-- ==== Sys2Proof/Machine/Ptu.lean ====
section
/-! DEFINITION. The Pulse Timing Unit (chapter 2): edges, results, stalls, tacho consistency, configuration. -/

namespace Sys2Proof.Machine

/-- Replaces the state of one pulse input. -/
def setPulse (p : Pulse) (x : PulseState) (s : State) : State :=
  { s with ptu := { s.ptu with chan := s.ptu.chan.set p x } }

/-- The window cycle count, which is the pulse count of P2 (R27). -/
def windowCycles (cfg : ConfigSection) : Nat := if cfg.ghm.nominalFrequency = 60 then 12 else 10

/-- The configured pulse count N of a channel (R26, R27). -/
def configuredCount (cfg : ConfigSection) (p : Pulse) : Nat :=
  match p with
  | .p0 | .p1 => (cfg.ptu.chan.get p).n
  | .p2 => windowCycles cfg

/-- Whether an edge at a tick is accepted (R20). -/
def edgeAccepted (spacing : Nat) (previous : Option Nat) (tick : Nat) : Bool :=
  match previous with
  | none => true
  | some t => t < tick && spacing ≤ tick - t

/-- The frequency of a result in mHz (R23). -/
def resultFrequency (n t : Nat) : Nat := sat32 (n * 10000000000 / t)

/-- The derived value of a result (R23). -/
def derivedValue (p : Pulse) (teeth f : Nat) : Nat :=
  match p with
  | .p0 => sat32 (f * 60)
  | .p1 => sat32 (f * 60 / teeth)
  | .p2 => f

/-- A VALID result record (R22). -/
def validResult (p : Pulse) (teeth seq n t : Nat) : PulseResult :=
  { seq := seq, n := n, t := t, status := .valid, freq := resultFrequency n t,
    derived := derivedValue p teeth (resultFrequency n t) }

/-- A STALLED result record (R24). -/
def stalledResult (seq n t : Nat) : PulseResult :=
  { seq := seq, n := n, t := t, status := .stalled, freq := 0, derived := 0 }

/-- A result becomes the latest result of its channel (R22). -/
def PulseState.issue (r : PulseResult) (x : PulseState) : PulseState := { x with latest := some r, seqCount := r.seq }

/-! ## Tacho consistency (R28, R29) -/

/-- The expected HSS speed (R28). -/
def expectedSpeed (cfg : PtuConfig) (rotor : Nat) : Nat := rotor * cfg.gearRatio / 1000

/-- Whether an HSS speed is out of tolerance (R28). -/
def outOfTolerance (cfg : PtuConfig) (rotor hss : Nat) : Bool :=
  expectedSpeed cfg rotor * cfg.tolerance < ((hss : Int) - (expectedSpeed cfg rotor : Nat)).natAbs * 1000

/-- The comparison a P1 result makes: whether it is out of tolerance, none when P0 has no VALID result (R28). -/
def comparison (cfg : PtuConfig) (p0 : Option PulseResult) (hss : Nat) : Option Bool :=
  match p0 with
  | none => none
  | some r => if r.status = .valid then some (outOfTolerance cfg r.derived hss) else none

/-- The mismatch counter, flag and event counter after a comparison (R29). -/
def PtuState.compared (out : Bool) (u : PtuState) : PtuState :=
  if out then
    let c := min (u.mismatchCounter + 1) 255
    if c = 3 then
      { u with mismatchCounter := c, mismatchFlag := true, mismatchEvents := next16 u.mismatchEvents }
    else { u with mismatchCounter := c }
  else { u with mismatchCounter := 0, mismatchFlag := false }

/-- The alarm action of a comparison (R29). -/
def mismatchAlarm (before after : PtuState) (s : State) : State :=
  match before.mismatchFlag, after.mismatchFlag with
  | false, true => raise .tachoMismatch .ptu s
  | true, false => clearAlarm .tachoMismatch .ptu s
  | _, _ => s

/-- The consistency comparison of a VALID P1 result, made with the issue of the result (R28, R29, R30). -/
def compareSpeeds (r : PulseResult) (s : State) : State :=
  match comparison s.cfg.ptu s.ptu.chan.p0.latest r.derived with
  | none => s
  | some out =>
    let u := s.ptu.compared out
    mismatchAlarm s.ptu u { s with ptu := u }

/-! ## Results (R22, R25, R30) -/

/-- TACHO_STALL is cleared at a VALID result of a channel whose mark is set (R25). -/
def clearStall (p : Pulse) (s : State) : State :=
  if (s.ptu.chan.get p).stallMark then
    clearAlarm .tachoStall (.pulse p) (setPulse p { s.ptu.chan.get p with stallMark := false } s)
  else s

/-- What follows a VALID result (R25, R28, R30). DESIGN CHOICE (log entry 50): at P1 the comparison with its TACHO_MISMATCH
action comes before the clear of TACHO_STALL, at P2 the clear comes before the GHM handles the result. -/
def afterValid (p : Pulse) (r : PulseResult) (segments : List (List GridInstant)) (s : State) : State :=
  match p with
  | .p0 => clearStall p s
  | .p1 => clearStall p (compareSpeeds r s)
  | .p2 => ghmValid r segments (clearStall p s)

/-- The elapsed ticks at a stall (R24): the limit, or the end of the 32-bit count. -/
def stallTicks (limit : Nat) : Nat := min (limit * 10000000) max32

/-- The whole seconds of operation until elapsed ticks that are 0 reach the ticks of a stall (R24, log entry 12). -/
def stallSeconds (limit : Nat) : Nat := stallTicks limit / 10000000

/-- A measurement begun at a start pulse: elapsed is 0, and N and the stall limit are those in force (R21, R24). -/
def startMeasurement (cfg : ConfigSection) (p : Pulse) (tick : Nat) (x : PulseState) : PulseState :=
  let limit := (cfg.ptu.chan.get p).stallLimit
  { x with meas := .measuring (configuredCount cfg p) 0 tick limit, stallIn := stallSeconds limit }

/-- WAITING entered at a stall: elapsed is 0 and the stall limit is that in force (R24). -/
def startWaiting (cfg : ConfigSection) (p : Pulse) (tick : Nat) (x : PulseState) : PulseState :=
  let limit := (cfg.ptu.chan.get p).stallLimit
  { x with meas := .waiting tick limit, stallIn := stallSeconds limit }

/-- An accepted pulse (R21, R22). -/
def acceptPulse (p : Pulse) (tick : Nat) (segments : List (List GridInstant)) (s : State) : State :=
  let x := { s.ptu.chan.get p with prevAccepted := some tick }
  match x.meas with
  | .waiting _ _ => setPulse p (startMeasurement s.cfg p tick x) s
  | .measuring n k since limit =>
    if k + 1 < n then setPulse p { x with meas := .measuring n (k + 1) since limit } s
    else
      let r := validResult p s.cfg.ptu.teeth (next16 x.seqCount) n (min (tick - since) max32)
      afterValid p r segments (setPulse p ((startMeasurement s.cfg p tick x).issue r) s)

/-- An edge on a pulse input (R20). -/
def ptuEdge (p : Pulse) (tick : Nat) (segments : List (List GridInstant)) (s : State) : State :=
  let x := s.ptu.chan.get p
  if edgeAccepted (s.cfg.ptu.chan.get p).spacing x.prevAccepted tick then acceptPulse p tick segments s
  else setPulse p { x with rejected := inc16 x.rejected } s

/-! ## Stalls (R24, R25) -/

/-- The N of a STALLED result and the tick and limit of the span that ended (R24). -/
def stalledSpan (cfg : ConfigSection) (p : Pulse) : Measurement → Nat × Nat × Nat
  | .waiting since limit => (configuredCount cfg p, since, limit)
  | .measuring n _ since limit => (n, since, limit)

/-- TACHO_STALL is raised once while producing (R25). -/
def raiseStall (p : Pulse) (s : State) : State :=
  if s.ccu.op.regime = .producing ∧ (s.ptu.chan.get p).stallMark = false then
    raise .tachoStall (.pulse p) (setPulse p { s.ptu.chan.get p with stallMark := true } s)
  else s

/-- What a stall of a channel does (R24, R25, R30). DESIGN CHOICE (log entry 51): TACHO_STALL is raised, with its snapshot where
the threshold asks for one, before the GHM handles the STALLED result of P2. -/
def stallChannel (p : Pulse) (s : State) : State :=
  let x := s.ptu.chan.get p
  let span := stalledSpan s.cfg p x.meas
  let t := stallTicks span.2.2
  let r := stalledResult (next16 x.seqCount) span.1 t
  let s1 := raiseStall p
    (setPulse p ((startWaiting s.cfg p (span.2.1 + t) x).issue r) s)
  match p with
  | .p0 | .p1 => s1
  | .p2 => ghmStalled s1

/-- A stall of a channel (R24) happens where its elapsed ticks have reached the limit, which is where their count has run out
(log entry 12): a stall that comes behind the end pulse of its tick does not happen. -/
def ptuStall (p : Pulse) (s : State) : State := if (s.ptu.chan.get p).stallIn = 0 then stallChannel p s else s

/-! ## Configuration (R26, R27, R198) -/

/-- Replaces the PTU items of CONFIG. -/
def withPtuConfig (f : PtuConfig → PtuConfig) (s : State) : State :=
  { s with cfg := { s.cfg with ptu := f s.cfg.ptu } }

/-- Updates the items of one pulse input. -/
def PtuConfig.withChan (p : Pulse) (f : PulseConfig → PulseConfig) (c : PtuConfig) : PtuConfig :=
  { c with chan := c.chan.set p (f (c.chan.get p)) }

/-- A PTU item in range is stored, any other refused (R26). -/
def ptuStore (lo hi v : Nat) (f : PtuConfig → PtuConfig) (s : State) : State × Answer :=
  if lo ≤ v ∧ v ≤ hi then (withPtuConfig f s, { status := .ok }) else (s, { status := .range })

/-- WRITE_CONFIG of a PTU item, numbered as R198 numbers the table of R26. -/
def ptuWrite (index v : Nat) (s : State) : State × Answer :=
  match index with
  | 0 => ptuStore 1 1023 v (PtuConfig.withChan .p0 fun c => { c with n := v }) s
  | 1 => ptuStore 1 1023 v (PtuConfig.withChan .p1 fun c => { c with n := v }) s
  | 2 => ptuStore 0 65535 v (PtuConfig.withChan .p0 fun c => { c with spacing := v }) s
  | 3 => ptuStore 0 65535 v (PtuConfig.withChan .p1 fun c => { c with spacing := v }) s
  | 4 => ptuStore 0 65535 v (PtuConfig.withChan .p2 fun c => { c with spacing := v }) s
  | 5 => ptuStore 1 429 v (PtuConfig.withChan .p0 fun c => { c with stallLimit := v }) s
  | 6 => ptuStore 1 429 v (PtuConfig.withChan .p1 fun c => { c with stallLimit := v }) s
  | 7 => ptuStore 1 429 v (PtuConfig.withChan .p2 fun c => { c with stallLimit := v }) s
  | 8 => ptuStore 1 255 v (fun c => { c with teeth := v }) s
  | 9 => ptuStore 1000 500000 v (fun c => { c with gearRatio := v }) s
  | 10 => ptuStore 5 100 v (fun c => { c with tolerance := v }) s
  | _ => (s, { status := .unknownItem })

/-- The PTU at the start of operation (R32). -/
def ptuStart (cfg : ConfigSection) : PtuState :=
  { chan :=
      ⟨PulseState.start cfg.ptu.chan.p0.stallLimit, PulseState.start cfg.ptu.chan.p1.stallLimit,
        PulseState.start cfg.ptu.chan.p2.stallLimit⟩ }

end Sys2Proof.Machine
end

= = = = =

## Action item
Find "R27, R198) -/" in the entries above and copy that whole line exactly, then each line after it through the line that contains "if lo ≤ v ∧".

## Exercise result
/-! ## Configuration (R26, R27, R198) -/

/-- Replaces the PTU items of CONFIG. -/
def withPtuConfig (f : PtuConfig → PtuConfig) (s : State) : State :=
  { s with cfg := { s.cfg with ptu := f s.cfg.ptu } }

/-- Updates the items of one pulse input. -/
def PtuConfig.withChan (p : Pulse) (f : PulseConfig → PulseConfig) (c : PtuConfig) : PtuConfig :=
  { c with chan := c.chan.set p (f (c.chan.get p)) }

/-- A PTU item in range is stored, any other refused (R26). -/
def ptuStore (lo hi v : Nat) (f : PtuConfig → PtuConfig) (s : State) : State × Answer :=
  if lo ≤ v ∧ v ≤ hi then (withPtuConfig f s, { status := .ok }) else (s, { status := .range })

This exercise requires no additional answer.